The GTC sync health check reports an error if either of the following conditions arise:
- A constant GTC value for the configured period of time, in which case all values detected during the period must be identical, nonzero, and at least one of the current GTC and last replayed GTC must be static.
- A GTC value exceeding the configured maximum value which does not decrease.
Multiple errors can be detected during the same period of time, for example in different engines. The errors are reported to the sub-domain health check brain container for it to make a decision on what action to take, if any.
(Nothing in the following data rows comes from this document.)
theorem Kept.moveCells (h : Kept a s) {o t b : Nat} : Kept a (s.moveCells o t b) :=
  h.trans (Kept.insertEntries _ (fun _ he => isWorkerCell_isA (List.mem_filter.mp he).2)
    (fun g _ he => g.1 o _ (List.mem_filter.mp he).1) (Kept.refl s).withdrawA)

theorem Kept.boardTruck (h : Kept a s) {w t : Nat} : Kept a (s.boardTruck w t) := by
  unfold State.boardTruck
  dsimp only
  split
  · exact h.leaveCrew.updTruck.updWorker.moveCells
  · exact h.leaveCrew.updTruck.updWorker

theorem boardCard_kept {r : Req} : Kept s (boardCard r s).state := by
  unfold boardCard
  repeat' split
  all_goals first
    | exact Kept.refl s
    | exact (Kept.refl s).boardTruck.answered

theorem alightCard_kept {r : Req} : Kept s (alightCard r s).state :=
  onWorker_kept fun w s => by
    repeat' split
    all_goals first
      | exact Kept.refl s
      | exact (Kept.refl s).leaveCrew.updWorker.answered

theorem Kept.clearSiteFlags (h : Kept a s) : Kept a s.clearSiteFlags :=
  ⟨h.control, h.word, fun c => { h.canonical c with }, h.holdRoom, h.held, h.links, h.lists, h.flight⟩

/-- A map over the links keeps their ranges, in a table in canonical form. -/
theorem links_map {f : Link → Link} (hf : ∀ l, l.Legal → (f l).Legal) (hc : tableWf {} s.links = true)
    (h : ∀ t, (s.link t).Legal) (t : Nat) : (tableGet {} (tableMap {} f s.links) t).Legal :=
  tableGet_map_keeps {} f s.links Link.Legal hf .start
    (fun e he => by have := h e.1; unfold State.link at this; rwa [tableGet_mem {} _ hc he] at this) t

theorem Kept.mapLinks (h : Kept a s) {f : Link → Link} (hf : ∀ l, l.Legal → (f l).Legal) :
    Kept a { s with links := tableMap {} f s.links } :=
  ⟨h.control, h.word, fun c => { h.canonical c with links := tableWf_map _ _ _ (h.canonical c).links },
   h.holdRoom, h.held, fun c hl => links_map hf (h.canonical c).links (h.links c hl), h.lists, h.flight⟩

theorem Kept.clearTruckFlags (h : Kept a s) : Kept a s.clearTruckFlags := h.mapLinks fun _ l => { l with }

theorem flagsClear_kept {r : Req} : Kept s (flagsClear r s).state := by
  unfold flagsClear
  dsimp only
  split
  · exact (Kept.refl s).clearSiteFlags
  · split
    · exact (Kept.refl s).clearSiteFlags.clearTruckFlags
    · split
      · exact Kept.refl s
      · split
        · exact Kept.refl s
        · exact (Kept.refl s).setLink fun l => { l with }

/-! ### Orders -/

theorem Kept.updOrder (h : Kept a s) {i : Nat} {f : Order → Order}
    (hf : ∀ o : Order, o.Still → (f o).Still := by exact fun _ => id) : Kept a (s.updOrder i f) := h.setOrder (hf _)

/-- A mark changed at one place, to a mark out of flight if it was. -/
theorem modify_still {l : List CellMark} {n : Nat} {f : CellMark → CellMark}
    (hf : ∀ m : CellMark, m.inFlight = false → (f m).inFlight = false) (h : ∀ m ∈ l, m.inFlight = false) :
    ∀ m ∈ l.modify n f, m.inFlight = false := by
  induction l generalizing n with
  | nil => simp
  | cons x rest ih =>
    cases n with
    | zero =>
      intro m hm
      simp only [List.modify_zero_cons, List.mem_cons] at hm
      rcases hm with rfl | hm
      · exact hf _ (h _ (by simp))
      · exact h _ (by simp [hm])
    | succ n =>
      intro m hm
      simp only [List.modify_succ_cons, List.mem_cons] at hm
      rcases hm with rfl | hm
      · exact h _ (by simp)
      · exact ih (fun m hm => h m (by simp [hm])) m hm

/-- Marks changed at several places, each to a mark out of flight if it was. -/
theorem foldl_modify_still {ns : List Nat} {f : CellMark → CellMark}
    (hf : ∀ m : CellMark, m.inFlight = false → (f m).inFlight = false) {l : List CellMark}
    (h : ∀ m ∈ l, m.inFlight = false) : ∀ m ∈ ns.foldl (fun cells n => cells.modify n f) l, m.inFlight = false := by
  induction ns generalizing l with
  | nil => exact h
  | cons n rest ih => exact ih (modify_still hf h)

theorem OrderJob.filled_still {j : OrderJob} {n : Nat} {q : DWord} : (j.filled n q).Still :=
  fun m hm => by rw [(List.mem_replicate.mp hm).2]

theorem orderPost_kept {c : Nat} {r : Req} : Kept s (orderPost c r s).state := by
  unfold orderPost postOwner
  repeat' split
  all_goals first
    | exact Kept.refl s
    | exact (Kept.refl s).startCopy

theorem Kept.enqueue (h : Kept a s) {t i : Nat} : Kept a (s.enqueue t i) := by
  unfold State.enqueue
  split
  · exact h.setQueue
  · dsimp only
    split
    · split
      · exact h.updOrder.setQueue
      · exact h.setQueue
    · exact h.setQueue

theorem Kept.dequeue (h : Kept a s) {t i : Nat} : Kept a (s.dequeue t i) := h.setQueue

theorem Kept.giveBackPages (h : Kept a s) {i : Nat} : Kept a (s.giveBackPages i) :=
  have k := h.updOrder (i := i) (f := fun x => { x with pages := [] })
  ⟨k.control, k.word, fun c => { k.canonical c with }, k.holdRoom, k.held, k.links, k.lists, k.flight⟩

theorem Planned.orderSending (h : Planned a s) {i n : Nat} : Planned a (s.orderSending i n) := h.setOrder

theorem Kept.orderDelivered (h : Kept a s) {i : Nat} : Kept a (s.orderDelivered i) :=
  h.updOrder.giveBackPages.dequeue.raise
Sub-Domain Health Check Brain
The sub-domain-health-check-brain does nothing unless one of the following conditions are met:
- All engines have been started or disabled after the maximum configured number of attempts to auto-heal.
- An active engine is running with any other engines disabled after the maximum configured number of attempts to auto-heal.
The subdomain-health-check-brain has two modes of operation:
- (Default) Recovery from engine and GTC out-of-sync errors.
- A dry-run mode where no action is taken in response to engine and GTC out-of-sync errors except for logging.
The brain checks for the following conditions in order:
- Engine failure (where there is more than one deployed engine) when the auto-healing retry limit has been exceeded.
- Engine standby GTC out-of-sync.
- Processing to publishing cluster GTC out-of-sync.
- Publishing cluster failure.
Only one condition is recovered at a time. For example, if the standby engine is out of sync, only that is recovered from even if there is also a publishing cluster failure.